I wish you could keep them in QLD. Not that I am in a position to, at all, but in the future it'd be pretty awesome.


----------



## m.punja (Sep 15, 2007)

that saltie hasn't grown much. He has been ok, he doesn't snap as much any more which is good as i get to keep my fingers. He doesn't like being handled unless you take him out in the sun then he really chills out. He is quite a character. Eventually I'll build a shed for him to live in wtih land, water, sunlight and heating with an optional outdoor area he can access during summer via a roller door. From what I've been told the salties are only reguarded as better to keep because they are guaranteed to always snap, so naturally you wont let your guard down. The freshies on the other hand can be nice one day, and appear nice the next until you touch them, let your guard down that split second and then they grab you. My little freshie is a good example of this, he is funny as. Some times I can get him out without a problem, i can even put the tip of my finger on the tip of his snout, where as the other day when i got him out he went psycho and started thrashing and snapping, he got me a few times but is too small to even puncture the skin. If you are worried about size I'd recomed find a park that'll sell you a sexed croc and get a female freshie, they don't grow as fast or as big as the males. (I've only heard this so if i am wrong feel free to correct) The freshies also require more land then the salties, my salty never seems to get out of the water unless he wants some of them fake uv rays.

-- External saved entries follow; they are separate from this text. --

-- ==== Sys2Proof/Machine/State.lean ====
section
/-! DEFINITION. All the state the spec gives the part, block by block (00_scope, "Blocks of the part"), as plain data,
and the state that a reset leaves. A moment in time is a count of tenths since entry to RUNNING. -/

namespace Sys2Proof.Machine

/-! ## Door table (01, 02, 03, 06) -/

/-- R2: a POWERED door, with its power group, or an INDICATED one, which has none. -/
inductive DoorClass | powered (group : GroupNum) | indicated
  deriving DecidableEq, Repr

/-- R1: the static part of a door record. -/
structure DoorStatic where
  cls             : DoorClass
  zone            : Fin 16
  scanner         : Master
  travelLimit     : Nat
  initialBaseline : Nat
  margin          : Nat
  deriving DecidableEq, Repr

/-- R3: a value for each of the inputs CL, OL, LO and LC. -/
structure Four (α : Type) where
  cl : α
  ol : α
  lo : α
  lc : α
  deriving DecidableEq, Repr

/-- R10, R11: a running debounce timer: the moment it expires, and which report of the door started it (log 12). -/
structure DebounceTimer where
  expiry : Nat
  report : Nat
  deriving DecidableEq, Repr

/-- R3: the input part of a door record. -/
structure InputPart where
  lastSeq   : Option (BitVec 2)
  reported  : Bool
  raw       : Four Bool
  debounced : Four Bool
  timers    : Four (Option DebounceTimer)
  pw        : Bool
  ob        : Bool
  pressure  : Nat
  /-- the freshness timer: its start while it runs -/
  freshness : Option Nat
  stale     : Bool
  /-- the model's own: how many fresh reports the door has had (log 12) -/
  reports   : Nat
  deriving DecidableEq, Repr

/-- R4. -/
inductive Position | unknown | closed | opened | between | conflict
  deriving DecidableEq, Repr

/-- R20: CLOSE or OPEN. -/
inductive Direction | toClose | toOpen
  deriving DecidableEq, Repr

/-- R20: why a door is bound somewhere. -/
inductive Origin | station | mode | zone | retry | localReq
  deriving DecidableEq, Repr

/-- R20: the drive state, with the direction, the origin and the timers that the state has. A timer is the moment
it expires. A WARNING door has direction CLOSE (R26). -/
inductive Drive
  | resting
  | queued (dir : Direction) (origin : Origin)
  | warning (origin : Origin) (prewarn : Nat)
  | moving (dir : Direction) (origin : Origin) (travel : Nat)
  | recloseWait (reclose : Nat)
  | tripped (retry : Nat)
  | isolated
  deriving DecidableEq, Repr

/-- R20. -/
inductive Inhibit | none | latched | stalled
  deriving DecidableEq, Repr

/-- R48: the alert cause. -/
inductive Cause | obstruction | pressure | both
  deriving DecidableEq, Repr

/-- R48: the protection part of a door record. -/
structure Protection where
  /-- the alert flag, raised with its cause -/
  alert     : Option Cause
  mark      : Bool
  peak      : Option Nat
  tripTimer : Option Nat
  settle    : Option Nat
  tripCount : Nat
  baseline  : Nat
  /-- the baseline state: HOT when set, COLD when clear -/
  hot       : Bool
  deriving DecidableEq, Repr

/-- R102. -/
inductive AlarmState | normal | activeUnack | activeAck | clearedUnack
  deriving DecidableEq, Repr

/-- R102: a value for each of the seven alarm kinds. -/
structure Seven (α : Type) where
  doorOpen   : α
  tripped    : α
  latched    : α
  stalled    : α
  stale      : α
  conflict   : α
  drivePower : α
  deriving DecidableEq, Repr

/-- One door record: R1, R3, R4, R20, R48, R102. -/
structure Door where
  /-- the static part, where one is in force (R1) -/
  static    : Option DoorStatic
  inp       : InputPart
  position  : Position
  drive     : Drive
  hold      : Bool
  inhibit   : Inhibit
  prot      : Protection
  alarms    : Seven AlarmState
  powerSeen : Bool
  deriving DecidableEq, Repr

/-! ## Power group arbiter (04) -/

/-- R65: one power group record. -/
structure Group where
  slotCount : Option Nat
  holders   : List Nat
  queue     : List Nat
  deriving DecidableEq, Repr

/-- The door table and the arbiter, which act on each other (R22). -/
structure Yard where
  doors  : List Door
  groups : Vector Group 4
  deriving DecidableEq, Repr

/-! ## Settings (11) -/

/-- R79. -/
inductive VesselMode | localControl | doorsClosed
  deriving DecidableEq, Repr

/-- R126: unauthorized behaviours. -/
inductive Behaviour | drop | trap | restrict
  deriving DecidableEq, Repr

/-- R165: the settings-wide values of the general section that an apply replaces (R170), times in tenths. -/
structure Timing where
  debounce      : Nat
  activeLimit   : Nat
  idleLimit     : Nat
  prewarn       : Nat
  reclose       : Nat
  retryDelay    : Nat
  tripDelay     : Nat
  retryLimit    : Nat
  heartbeat     : Nat
  transfer      : Nat
  flashPeriod   : Nat
  flashOn       : Nat
  deriving DecidableEq, Repr

/-- R120: a window's kind, with the door base of the kinds that have one. -/
inductive WindowKind
  | plain
  | command (doorBase : Nat)
  | sensor (doorBase : Nat)
  | indication (doorBase : Nat)
  | order
  | capture
  | status
  deriving DecidableEq, Repr

/-- R120: an enabled window. A disabled entry is an absent one: its other fields are never examined (R121). -/
structure Window where
  base   : Addr
  length : Nat
  kind   : WindowKind
  deriving DecidableEq, Repr

/-- R133. -/
inductive RuleDirection | read | write | either
  deriving DecidableEq, Repr

/-- R133: a rule's action, with the fields that are present for it. -/
inductive Action
  | permit
  | refuse
  | refuseQuiet
  | force (value mask : Word)
  | trap
  | meter (m : Fin 8)
  deriving DecidableEq, Repr

/-- R133: an enabled rule. A disabled rule is an absent one: its other fields are never judged. -/
structure Rule where
  /-- the master set, bit n for master n -/
  masters   : BitVec 8
  /-- the window index, absent for ANY -/
  window    : Option (Fin 16)
  direction : RuleDirection
  value     : Word
  mask      : Word
  invert    : Bool
  action    : Action
  deriving DecidableEq, Repr

/-- R165: a master's role in a settings image, with a scanner's range. -/
inductive RoleSetting | absent | station | scanner (first count : Nat) | service | observer
  deriving DecidableEq, Repr

/-- R165: a master record of a settings image. -/
structure MasterSetting where
  role      : RoleSetting
  behaviour : Behaviour
  deriving DecidableEq, Repr

/-- R165: a meter record of a settings image. -/
structure MeterSetting where
  rate  : Nat
  burst : Nat
  deriving DecidableEq, Repr

/-- R165: a good settings image. -/
structure Settings where
  timing        : Timing
  defaultMode   : VesselMode
  defaultHolder : Option Master
  fittedA       : Bool
  fittedB       : Bool
  imageSize     : Nat
  /-- bit n gives map entry n: clear for bank A, set for bank B -/
  readMap       : Word
  masters       : Vector MasterSetting 8
  windows       : List (Option Window)
  rules         : List (Option Rule)
  meters        : Vector MeterSetting 8
  slotCounts    : Vector Nat 4
  doors         : List DoorStatic
  deriving DecidableEq, Repr

/-! ## Part state and loader (11) -/

/-- R166, R167: in reset, LOADING with the number of the attempt in progress, RUNNING or TRANSPARENT. -/
inductive PartState | inReset | loading (attempt : Nat) | running | transparent
  deriving DecidableEq, Repr

/-- R166. -/
inductive ResetCause | powerOn | resetLine
  deriving DecidableEq, Repr

/-- R168: the reload state, with the held image of APPLY_PENDING. -/
inductive ReloadState | idle | reloading | applyPending (held : Settings)
  deriving DecidableEq, Repr

/-- R164, R168. -/
structure Loader where
  reload           : ReloadState
  lastReloadFailed : Bool
  deriving DecidableEq, Repr

/-! ## Masters, rules' meters (05, 07, 08) -/

/-- R125: a master's role in force. A STATION is LIVE with its heartbeat timer's start, or LAPSED with none
(R84); a SCANNER has its range and its authorization (R97). -/
inductive Role
  | absent
  | station (heartbeat : Option Nat)
  | scanner (first count : Nat) (authorized : Bool)
  | service
  | observer
  deriving DecidableEq, Repr

/-- R125: a master record. -/
structure MasterRec where
  role      : Role
  behaviour : Behaviour
  deriving DecidableEq, Repr

/-- R141: a rate meter; `refills` counts the refill instants that have passed since `start`. -/
structure Meter where
  rate     : Nat
  burst    : Nat
  tokens   : Nat
  exceeded : Bool
  start    : Nat
  refills  : Nat
  deriving DecidableEq, Repr

/-! ## Vessel mode and command stations (05) -/

/-- R86: the pending-transfer record: its requester and its transfer timer's start. -/
structure Transfer where
  requester : Master
  start     : Nat
  deriving DecidableEq, Repr

/-- The vessel mode and command-station unit: R79, R85 (no holder is VACANT), R86. -/
structure UnitState where
  mode     : Option VesselMode
  holder   : Option Master
  transfer : Option Transfer
  deriving DecidableEq, Repr

/-! ## Alarm lines (06) -/

/-- R110, R111: the GENERAL_ALARM line; FLASHING has its phase and the moment its phase timer expires. -/
inductive GeneralAlarm | off | steady | flashing (onPhase : Bool) (expiry : Nat)
  deriving DecidableEq, Repr

/-- The output lines: READY (R118), GENERAL_ALARM, DOORS_NOT_CLOSED (R112), PART_FAULT (R113). -/
structure Lines where
  ready          : Bool
  generalAlarm   : GeneralAlarm
  doorsNotClosed : Bool
  partFault      : Bool
  deriving DecidableEq, Repr

/-! ## Mirror unit (09) -/

/-- R145. -/
inductive BankState | notFitted | inService | resync | failed
  deriving DecidableEq, Repr

/-- Cells by lane address, LOW lane of word a at 2a, HIGH lane at 2a + 1 (log 7). -/
abbrev Memory := List Host.Cell

/-- R147: what a bank holds: bytes, and with each byte its parity bit, as a cell of 0 or 1. -/
structure Contents where
  bytes  : Memory
  parity : Memory
  deriving DecidableEq, Repr

/-- R145: a bank record, and what the bank holds. -/
structure Bank where
  state : BankState
  count : Nat
  mem   : Contents
  deriving DecidableEq, Repr

/-- R145, R150: the bank records, the read distribution map, the image size and the copy record. -/
structure Mirror where
  bankA     : Bank
  bankB     : Bank
  readMap   : Word
  imageSize : Nat
  /-- the copy's source, present while a bank is in RESYNC -/
  source    : Option BankId
  cursor    : Nat
  imageLost : Bool
  /-- the model's own: how many free bytes have been used (log 8) -/
  free      : Nat
  deriving DecidableEq, Repr

/-! ## Access path (07) -/

/-- R122: a present lane assembly slot. -/
structure Slot where
  addr : Addr
  lane : Lane
  byte : Byte
  deriving DecidableEq, Repr

/-- R116: a response: DONE, with the read data of a read, or ERROR, whose read data is zero. -/
inductive Response | done (data : Option Word) | error
  deriving DecidableEq, Repr

/-- R149: one bank's part in a forwarded write: not written; outstanding; ended but not yet counted, since bank
A's ending is counted first; counted. `serving` says whether the bank was IN_SERVICE when the write was forwarded. -/
inductive Leg
  | unused
  | outstanding (serving : Bool)
  | ended (serving clean : Bool)
  | counted (serving clean : Bool)
  deriving DecidableEq, Repr

/-- What follows when a forwarded write has ended: the response alone (R129, R132), or the sensor take of a door's
report that arrived at a moment (R131). -/
inductive AfterWrite | answerOnly | sensorTake (door : Nat) (word : Word) (arrival : Nat)
  deriving DecidableEq, Repr

/-- R129, R119: the bank accesses that the unanswered access waits for. -/
inductive Waiting
  | write (addr : Addr) (lanes : Lanes) (data : Word) (legA legB : Leg) (after : AfterWrite)
  | read (addr : Addr) (lanes : Lanes) (bank : BankId) (retry : Bool)
  | transparent
  deriving DecidableEq, Repr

He absolutely loves natural sunlight.


----------



## [email protected] (Dec 30, 2007)

*my cage*

this is my frehwater crocodile cage and her here is a link of my dad feeding my crocodiles yabbies http://www.youtube.com/wach?v+u1qvfgxlfp0 [video=youtube;u1QVFgxIfp0]http://www.youtube.com/watch?v=u1QVFgxIfp0[/video]


----------



## Ricko (Dec 30, 2007)

video does not work sorry.


----------



## cement (Dec 30, 2007)

What licence do you need in Vic to get a croc?


----------



## dee4 (Dec 30, 2007)

Advanced licence.


----------